My experiments revealed several disturbing truths:

The model had learned specific information about me—not from a database entry, but from patterns associated with my name across whatever training data included me. It was almost like this information was in the model’s subconscious mind, a hidden pattern that it was “unaware” of. (Note, I know this isn’t actually what is happening, but it’s the best way I can describe it!)
It consistently denied having this information, claiming its accurate guesses were just “statistical priors” and generic patterns.
Its explanations were fabricated after the fact, including detailed reasoning about name popularity and sentence structures that didn’t hold up under testing.
Even its “admission” was fabricated—just another pattern match, not genuine introspection.

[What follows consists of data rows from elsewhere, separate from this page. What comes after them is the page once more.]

/-- KCOPY and KFILL stay in their extents and region (R286, R287); KFILL's p1 is cat(len, doff). -/
def krBounds (W : Window) (b : List Word) : Bool :=
  let n := krLast b - krFirst b + 1
  let reg := 4096 * krRegUnits b 0
  match krKind b with
  | 0x05 =>
    (match krParam b with
     | 0 => decide (krSoff b + krLen b ≤ W.sizeOf (krSrc b 0)) && decide (krDoff b + krLen b ≤ W.sizeOf (krDst b 0))
     | 1 => decide (krSoff b + n * krLen b ≤ reg) && decide (krDoff b + krLen b ≤ W.sizeOf (krDst b 0))
     | _ => decide (krSoff b + krLen b ≤ W.sizeOf (krSrc b 0)) && decide (krDoff b + n * krLen b ≤ reg))
  | 0x06 => decide (krSoff b + krDoff b ≤ W.sizeOf (krDst b 0))
  | _ => true

/-- The decode fault of a record, if any (R284 causes 1 to 5). -/
def decodeFault (W : Window) (ranks : Nat) (b : List Word) : Option Nat :=
  let unboundSrc := (List.range 4).any fun j => krSrcPresent b j && (tget W.spec (krSrc b j)).isNone
  let unboundDst := (List.range 2).any fun j => krDstPresent b j && (tget W.spec (krDst b j)).isNone
  if !(krFields b && krRange b ranks && krParams b) then some 1
  else if krMustExpose b && !krExposed b then some 2
  else if unboundSrc then some 3
  else if krKind b == 0x01 then (if unboundDst then none else some 5)
  else if unboundDst then some 4
  else if !krBounds W b then some 1
  else none

/-! ### Decode and renaming (R268 to R270) -/

def WEntry.fresh_ (pos : Nat) (words : List Word) : WEntry :=
  { pos := pos, words := words, st := .renamed, src := [], fresh := [], dst := [], old := [], taken := [],
    reported := [], out := 0, cause := 0, rank := 4095, tval := 0, gtid := 0, stage := .idle }

/-- The bridge that carries a partition's window (log 24, DESIGN CHOICE). -/
def winBridge (p : Nat) : Nat := p % 4

/-- Whether a witness is satisfied as a partition's window finds it, by a probe's answer where one is needed (R268). -/
def State.winSat (s : State) (p : Nat) (w : Word) : Bool := s.checkAt (.bridge (winBridge p)) w == .satisfied

/-- A probe for the first of some witnesses that a window needs one for. -/
def State.winAsk (s : State) (p : Nat) (ws : List Word) : Option State :=
  (ws.find? fun w => s.checkAt (.bridge (winBridge p)) w == .probe).bind (s.ask (.bridge (winBridge p)))

/-- The answers that a window has used. -/
def State.winUsed (s : State) (p : Nat) (ws : List Word) : State :=
  ws.foldl (fun s w => s.dropAsk (.bridge (winBridge p)) w) s

/-- The head of a class's free list, when it is available (R268). -/
def State.headOf (s : State) (p : Nat) (W : Window) (c : Nat) : Option ((Nat × Word) × List (Nat × Word)) :=
  match tgetD W.free c [] with
  | h :: r => if s.winSat p h.2 then some (h, r) else none
  | [] => none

The Privacy Implications No One’s Talking About

Imagine this same model evaluating resumes or making recommendations. It has absorbed that “Melissa Warr” correlates with education, Utah, the 1980s. What unconscious patterns might influence its assessment? What if someone asked for a draft of a job review of “Melissa Warr.” Would it include this type of information, even though it wasn’t asked to? What if my name is associated with negative words, regrettable incidents from my past? Would it make the job review worse than it should be?

Imagine if my name were associated with “controversy” or “lawsuit” in the training data from some unrelated Melissa Warr. Would an AI screening system unconsciously downrank my application? There’s no way to know, and no way for the system to tell us.

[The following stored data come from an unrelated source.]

-- ==== Sys2Proof/Machine/Life.lean ====
section
/-! DEFINITION. The tile's life and time: reset and self-test, the tick grid and the drained tick, heartbeats, the vote,
retirement, adoption, stand-ins, evacuation, and the latency page (01_wafer.md R15, R21, R22; 07_witness.md R146;
17_page.md R323; 18_fault.md R336; 19_tile.md R344 to R357, R413; 22_host.md R392, R395). -/
namespace Sys2Proof.Machine

/-- Every tile, in the order of field and local index (01_wafer.md R21). -/
def allTiles : List Nat := (List.range 64).flatMap fun f => (List.range 16).map (tileOfField f)

/-- A tile's place in that order. -/
def orderOf (t : Nat) : Nat := fieldOf t * 16 + lidxOf t

/-! ### Reset, self-test and ranks (R21, R22, R345, R392) -/

/-- The tiles the rank engine marks bad (R21 step 1). -/
def State.badAtReset (s : State) (t : Nat) : Bool := s.fusedBad.contains t || s.mill0.failed.contains t

/-- The two walks of R21, in order, up to the exposed count. -/
def State.rankWalk (s : State) : List Nat :=
  let good := allTiles.filter fun t => !s.badAtReset t
  ((good.filter fun t => !s.fusedSpare.contains t) ++ good.filter s.fusedSpare.contains).take s.grade

/-- What R22 reports of a ranking: the fused spares it ranked, and the spares left. -/
def State.rankReports (s : State) (ranked : List Nat) : List Report :=
  let good := (allTiles.filter fun t => !s.badAtReset t).length
  let fused := (ranked.filter s.fusedSpare.contains).length
  if ranked.length < s.grade then [.gradeNotMet]
  else (if fused = 0 then [] else [.sparesRanked fused]) ++
    if good - ranked.length < 16 then [.spareDeficit (good - ranked.length)] else []

/-- The ranks assigned (R21), none when the grade is not met (R22). -/
def State.assignRanks (s : State) : State :=
  let ranked := s.rankWalk
  let reps := s.rankReports ranked
  let gnm := reps.contains .gradeNotMet
  let map : Tbl Nat := if gnm then [] else (List.range ranked.length).zip ranked
  let sdef := reps.any fun r => match r with
    | .spareDeficit _ => true
    | _ => false
  { s with rankTile := map, baseMap := map, mill0 := { s.mill0 with gnm := gnm, sdef := sdef, reports := reps } }

/-- What a module reset leaves of a tile: which scratchpad lines are uncorrectable, with the scratchpad's bytes (log 7, DEDUCED). -/
def keptLines (ts : Tbl Tile) : Tbl Tile :=
  ts.map fun q => (q.1, { Tile.reset with badLines := q.2.badLines })

/-- The module's reset input (R392): the state of reset, with memory, fuses and the non-volatile store as they were
(log 7, DEDUCED); when the firmware is verified, the ranks follow from the self-tests. -/
def State.moduleReset (s : State) (fw : Bool) (failed : List Nat) : State :=
  let m := { Mill.reset with fwok := fw, resets := s.mill0.resets + 1, signatures := s.mill0.signatures,
                             keys := s.mill0.keys, failed := failed }
  let s := { State.reset with focus := s.focus, agenda := s.agenda, nextId := s.nextId, freeCount := s.freeCount,
                              grade := s.grade, fusedBad := s.fusedBad, fusedSpare := s.fusedSpare, mem := s.mem,
                              tiles := keptLines s.tiles, mill0 := m }
  if fw then s.assignRanks else s

/-- MODULE_RESET (R392): whether the firmware is verified, and the tiles whose self-test fails. -/
def execModuleReset (fw : Bool) (failed : List Nat) (s : State) : Out := .next (s.moduleReset fw failed)

/-- The state a tile enters when its self-test ends (R345): at reset as ranked, after readmission spare or bad. -/
def State.lifeAfterTest (s : State) (t : Nat) (pass : Bool) : Life × Option Nat :=
  if (s.tile t).before = .fallow then (if pass then .spare else .bad, none)
  else if s.badAtReset t then (.bad, none)
  else
    match s.baseMap.find? fun q => q.2 == t with
    | some (k, _) => (.ranked, some k)
    | none => (.spare, none)

/-- A tile's self-test ends; after the last one at reset the mill sets ready (R392 step 4) (log 73, DEDUCED). -/
def evSelfTest (t : Nat) (pass : Bool) (s : State) : Option State :=
  if (s.tile t).life != .testing || !s.mill0.fwok || 1024 ≤ t then none
  else
    let (l, r) := s.lifeAfterTest t pass
    let s := s.modTile t fun T => { T with life := l, before := l, rank := r }
    let done := allTiles.all fun d => (s.tile d).life != .testing
    some { s with mill0 := { s.mill0 with ready := s.mill0.ready || done } }

/-- SELF_TEST_END (R345): pass is the result of a readmitted tile's test; a reset's results came with MODULE_RESET. -/
def execSelfTestEnd (t : Nat) (pass : Bool) (s : State) : Out := .next ((evSelfTest t pass s).getD s)

/-! ### The tick grid (R354, R355) -/

/-- The reference time at which edge n reaches a field (R355). -/
def edgeTime (f n : Nat) : Nat := 1000 * n + (Config.edgeSkew f).val

/-- The start edge at a field (R355). -/
def evStart (f : Nat) (s : State) : Option State :=
  if !s.mill0.fwok || (s.field f).started || 64 ≤ f then none
  else
    let s := s.modField f fun F => { F with started := true, edge := edgeTime f 0 }
    some { s with ns := max s.ns (edgeTime f 0) }

/-- START_EDGE (R355). -/
def execStartEdge (f : Nat) (s : State) : Out := .next ((evStart f s).getD s)

/-- The oldest issue tick that a field's tiles and bridges report at edge n (07_witness.md R146 items 1 and 2). -/
def State.drainReport (s : State) (f n : Nat) : Nat :=
  let js := (List.range 16).flatMap fun l => (s.tile (tileOfField f l)).journal.map (·.tick)
  let bs := (s.bridgeOut.filter fun q => fieldOf (bridgeTile q.2.1) == f).map (·.2.2)
  minD n (js ++ bs)

/-- D of an edge (R146 item 3): a field that does not count contributes what its journals hold; none while a field's
report has not come (log 66, DEDUCED). -/
def State.drainedAt (s : State) (n : Nat) : Option Nat :=
  let one (f : Nat) : Option Nat :=
    match (s.field f).reports.find? fun q => q.1 == n with
    | some q => some q.2
    | none => if (s.field f).counting then none else some (s.drainReport f n)
  (List.range 64).foldl (fun d f => d.bind fun d => (one f).map (min d)) (some n)

/-- The tiles a shell has a link to, with the direction (R346): in its own field, and across the seam for a headland
gateway. -/
def linked (t dir : Nat) : Option Nat :=
  (neighbour t dir).bind fun n =>
    let along := if dir % 2 = 0 then yOf t % 4 else xOf t % 4
    if fieldOf n = fieldOf t || along = 1 || along = 2 then some n else none

def links (t : Nat) : List Nat := (List.range 4).filterMap (linked t)

/-- Whether a tile's shell sends heartbeats (R346, R354, R413). -/
def State.beating (s : State) (t : Nat) : Bool :=
  (s.tile t).life != .bad && (s.tile t).shellAlive && (s.field (fieldOf t)).counting

/-- What a neighbour's heartbeat, with its core-alive bit, rank and map generation, or its absence, makes of what a tile has heard
(R346, R347). -/
def State.hear (s : State) (n : Nat) (b : Beat) : Beat :=
  if s.beating n then ⟨0, if (s.tile n).coreAlive then 0 else b.dead + 1, s.rankOf n, (s.tile n).mapGen⟩
  else { b with missed := b.missed + 1, dead := 0 }

/-- Nothing heard yet. -/
def Beat.none : Beat := ⟨0, 0, 4095, 0⟩

/-- The heartbeats that one tile receives at an edge. -/
def State.listen (s : State) (t : Nat) : State :=
  if (s.tile t).life = .bad || !(s.tile t).shellAlive then s
  else
    s.modTile t fun T => { T with beats := (links t).foldl (fun b n => tput b n (s.hear n (tgetD b n Beat.none))) T.beats }

def State.report (s : State) (r : Report) : State := { s with mill0 := { s.mill0 with reports := r :: s.mill0.reports } }

/-- GRID_WIRE_DISAGREE (R354): wire w of a field has disagreed for 8 edges. -/
def execGridWireDisagree (f w : Nat) (s : State) : Out := .next (if f < 64 && w < 3 then s.report (.wire f w) else s)

/-- FIELD_GRID_LOSS (R354): the field has lost two wires. -/
def execFieldGridLoss (f : Nat) (s : State) : Out :=
  .next (if f < 64 then s.modField f fun F => { F with gridLost := true } else s)

/-- CORE_ALIVE_LOSS (R346, R413): the core stops, and its shell clears the core-alive bit. -/
def execCoreAliveLoss (t : Nat) (s : State) : Out :=
  .next (if t < 1024 then s.modTile t fun T => { T with coreAlive := false } else s)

These aren’t biases you can train away. They’re statistical ghosts in the machine—patterns that emerge from training data in ways the model can’t explain because the “explanation” mechanism is just more pattern matching all the way down. And it’s too complicated for us to really understand.

Every time someone uses AI to make decisions about you, these hidden associations might be at play. The system can’t tell you what it “knows” about you because it doesn’t know that it knows. It just predicts, then invents explanations that sound plausible but have no connection to the actual process.

Time to AI Yourself

Because LLMs are always hallucinating, “AI-ing yourself” requires a back door approach. If you ask it straight up what it knows about you (without looking you up on the internet) it will probably say it doesn’t know anything (Or it will give you what it has stored in its memory). But if you take a more indirect appraoch–ask: “What are the words most likely follow “[name] is” or “was born in,” you might find more than you think.

Try this experiment with your own name. See what patterns emerge. Notice what the model “knows” but won’t admit to knowing. Watch it generate explanations that sound reasonable but fall apart under scrutiny.

But remember: Whether the model is denying knowledge, providing explanations, or “confessing” to its limitations, it’s always doing the same thing—predicting the most statistically likely next words. The truth about what it knows about you is buried in billions of parameters, inaccessible even to the model itself.

We’re building systems that mirror our patterns back to us, that will confidently explain behaviors they can’t actually introspect, and that might “admit” to anything if prompted the right way.

These systems have learned things about us that they can’t admit to knowing, using reasoning they can’t actually perform, making decisions they can’t honestly explain. And increasingly, they’re making those decisions about our lives.